Ecuador exige sus dólares

El Gobierno de Ecuador ha hecho saber -en forma discreta, amistosa y diplomática, pero en todo caso no secreta- que le preocupa con lo que está sucediendo en el comercio bilateral con Venezuela. El problema es bien simple: como las divisas para efectos de pagar las importaciones venezolanas tienen que ser autorizadas por Cadivi, los exportadores ecuatorianos reciben su pago con demasiada tardanza. Para la próxima visita que el Presidente Chávez realizará a Quito, ese tema está ya colocado en la agenda de conversaciones. En realidad ese problema no es sólo un problema de Ecuador, sino que muchos paises latinoamericanos están en la misma situación. Cadivi no tiene un plazo para entregar las divisas, ni hay al respecto programación alguna. La entrega de las divisas se demora indefinidamente y sale posteriormente a borbotones. Los exportadores correspondientes, ecuatorianos en este caso, que no pueden soportar eternamente deudas de varios millones de dólares -conscientes además de que el problema no es una mala jugada de los importadores venezolanos– intentan, en la medida de sus posibilidades, de que el tema se coloque en la agenda de las conversaciones de alto nivel bilateral.

PIDEN COMPENSACIÓN

En el caso concreto de Ecuador, ese país vendió a Venezuela, en el año 2008, un total de 698 millones de dólares. Venezuela, a su vez, le vendió a Ecuador un volumen de mercancías que alcanzó en ese año a los 2.525 millones de dólares. Es decir, con lo que Venezuela cobra por las mercancías vendidas, perfectamente podría pagar las mercancías compradas y quedarse, incluso, con un cómodo remanente. Esa es la vía de solución que intenta negociar el Gobierno ecuatoriano: un mecanismo de compensación entre los bancos centrales, de modo que los saldos deudores se consoliden y se paguen periódicamente. Esa es una buena solución, pero no tiene nada de nueva. A nivel de ALADI existe el Convenio de Pagos Recíprocos, que es exactamente eso, un mecanismo de consolidación y compensación de pagos. Pero Venezuela no quiere que sus importadores operen bajo ese convenio, precisamente porque implica una facilitación del comercio, que potencia las compras en aquellos países en donde el convenio esté funcionando. La otra solución que inventaron, a nivel del ALBA, es la moneda virtual llamada sucre, en la cual parece que nadie deposita mucho entusiasmo. Ademas, si el sucre lo que pretende es evitar el uso del dólar, no es una herramienta que les guste mucho a los ecuatorianos, que precisamente tienen el dólar como moneda local.

EL MERCADO

El comercio con Ecuador implica un buen negocio para Venezuela, pero incluso los mejores mercados pueden perderse, si uno no respeta las prácticas universalmente establecidas en materia de pagos. Además, hay que tener en cuenta que hay otros países competidores al acecho. Vale la pena, en ese sentido, recordar que Colombia, que en el año 2008 sólo le vendió a Ecuador un total de 582 millones de dólares, aumentó esas ventas a 1.537 millones de dólares en el 2009, lo cual es un aumento de exportaciones difícil de exhibir por cualquier otro par de países de la región en su intercambio bilateral, máxime si se trata de dos países cuyas relaciones diplomáticas no han estado muy buenas en los ultimos años.
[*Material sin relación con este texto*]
theorem proceed_read_fatal {s : State} (hrc : ¬ s.rc < s.cfg.maxRetries) (rest : List Task)
    (landed : Bool) (replies : List Reply) :
    proceed (.bus .read :: rest) (.ioFault landed :: replies) s =
      .next { s.abortedBy (.fatalTransport .read)
          [.rd s.cfg.portRD.chip (gpioOf s.cfg.portRD.bank) .ioFault] with replies := replies } := by
  have hanswer : s.answer .read rest (.ioFault landed) = s.abortedBy (.fatalTransport .read)
      [.rd s.cfg.portRD.chip (gpioOf s.cfg.portRD.bank) .ioFault] := by
    rw [State.abortedBy, List.append_cons _ (Event.report _)]
    exact if_neg hrc
  rw [proceed_bus, hanswer]
  exact proceed_nil replies _

/-- The state after faulted attempts that are retried (R130). -/
def State.retried (s : State) (n : Nat) : State :=
  { s with rc := s.rc + n, tr := s.tr ++ (List.replicate n (retryTrace s.cfg)).flatten }

theorem proceed_read_retries (s : State) (faults : List Bool) (rest : List Task)
    (more : List Reply) (h : s.rc + faults.length ≤ s.cfg.maxRetries) :
    proceed (.bus .read :: rest) (faults.map .ioFault ++ more) s =
      proceed (.bus .read :: rest) more (s.retried faults.length) := by
  induction faults generalizing s with
  | nil => simp [State.retried]
  | cons landed faults ih =>
    rw [List.length_cons] at h
    have hrc : s.rc < s.cfg.maxRetries := by omega
    rw [List.map_cons, List.cons_append, proceed_read_retry hrc, ih _ (by dsimp only; omega)]
    simp [State.retried, List.replicate_succ, Nat.add_comm, Nat.add_left_comm]

/-- The state after a RDBYTE that returns (R130). -/
def State.sampleRead (s : State) (r : Sample) : State :=
  { s with d := some r.byte, rc := r.faults, tr := s.tr ++ sampleTrace s.cfg r }

/-- A RDBYTE that returns after at most `MaxRetries` faults (R130). -/
theorem proceed_sample (s : State) (faults : List Bool) (v : Byte) (rest : List Task)
    (more : List Reply) (h : faults.length ≤ s.cfg.maxRetries) :
    proceed (.bus .read :: rest) (faults.map .ioFault ++ .ok v :: more) { s with rc := 0 } =
      proceed rest more (s.sampleRead ⟨faults.length, v⟩) := by
  rw [proceed_read_retries _ faults rest _ (by simpa using h), proceed_read_ok]
  simp [State.retried, State.sampleRead, sampleTrace]

/-- A RDBYTE whose `MaxRetries + 1` attempts fault is fatal, whatever would follow it (R201). -/
theorem proceed_failed_sample (s : State) (faults : List Bool) (rest : List Task)
    (more : List Reply) (h : faults.length = s.cfg.maxRetries + 1) :
    proceed (.bus .read :: rest) (faults.map .ioFault ++ more) { s with rc := 0 } =
      .next { s.readFailed with replies := more } := by
  rcases List.eq_nil_or_concat' faults with rfl | ⟨retried, landed, rfl⟩
  · cases h
  · have hlength : retried.length = s.cfg.maxRetries := by simpa using h
    rw [List.map_append, List.append_assoc, proceed_read_retries _ retried rest _ (by simp [hlength]),
      List.map_singleton, List.singleton_append, proceed_read_fatal (by simp [State.retried, hlength])]
    simp [State.retried, State.readFailed, State.abortedBy, failedTrace, hlength]

/-! ### RDBYTE (R130, R131) -/

theorem exec_rdbyte {s : State} {replies : List Reply} (hs : Accepting s)
    (hreplies : s.replies = replies) :
    exec .rdbyte s = proceed [.bus .read] replies { s with rc := 0 } :=
  (exec_eq_proceed .rdbyte hs).trans <| hreplies ▸ proceed_go [.bus .read] s.replies rfl

theorem exec_rdbyte_of_sample {s : State} (hs : Accepting s) {faults : List Bool} {v : Byte}
    {more : List Reply} (hfaults : faults.length ≤ s.cfg.maxRetries)
    (hreplies : s.replies = faults.map .ioFault ++ .ok v :: more) :
    exec .rdbyte s = .next { s.sampleRead ⟨faults.length, v⟩ with replies := more } := by
  rw [exec_rdbyte hs hreplies, proceed_sample s faults v [] more hfaults, proceed_nil, ← hs.1]
  rfl

theorem exec_rdbyte_of_failed_sample {s : State} (hs : Accepting s) {faults : List Bool}
    {more : List Reply} (hfaults : faults.length = s.cfg.maxRetries + 1)
    (hreplies : s.replies = faults.map .ioFault ++ more) :
    exec .rdbyte s = .next { s.readFailed with replies := more } := by
  rw [exec_rdbyte hs hreplies, proceed_failed_sample s faults [] more hfaults]

theorem exec_rdbyte_of_no_answer {s : State} (hs : Accepting s) {faults : List Bool}
    (hfaults : faults.length ≤ s.cfg.maxRetries) (hreplies : s.replies = faults.map .ioFault) :
    exec .rdbyte s = .next { State.retried { s with rc := 0 } faults.length with
      work := [.bus .read], replies := [] } := by
  rw [exec_rdbyte hs hreplies, ← List.append_nil (faults.map _),
    proceed_read_retries _ faults [] [] (by simpa using hfaults), proceed_bus_nil]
En el 2008 Venezuela le vendió a Ecuador, 2.525 millones de dólares en mercancías básicamente del mundo petrolero, pero esas ventas bajaron a menos de la mitad, a 1.020 millones de dólares en el 2009. Las ventas venezolanas no son exactamente crudo, que eso tienen en abundancia los propios ecuatorianos, pero si derivados, tales como el diesel, nafta, úrea y coque. No es fácil encontrar en América del Sur otro país con el cual Venezuela tenga un comercio petrolero de un volumen tan elevado. A su vez, Ecuador vende a Venezuela vehículos, pescados, atunes, aceites comestibles y textiles, fundamentalmente, y la inmensa mayoría de esos bienes son producidos y exportados por empresarios privados, que quieren, al cabo de un tiempo prudencial, que se les cancele el importe correspondiente a las ventas realizadas. El Gobierno ecuatoriano, por muy amigo que sea del Gobierno venezolano, no puede en todo caso, dejar de apoyar el justo reclamo de sus compatriotas. Para este sencillo y eterno problema, tiene que encontrar solución el Presidente Chávez antes de su llegada a Ecuador.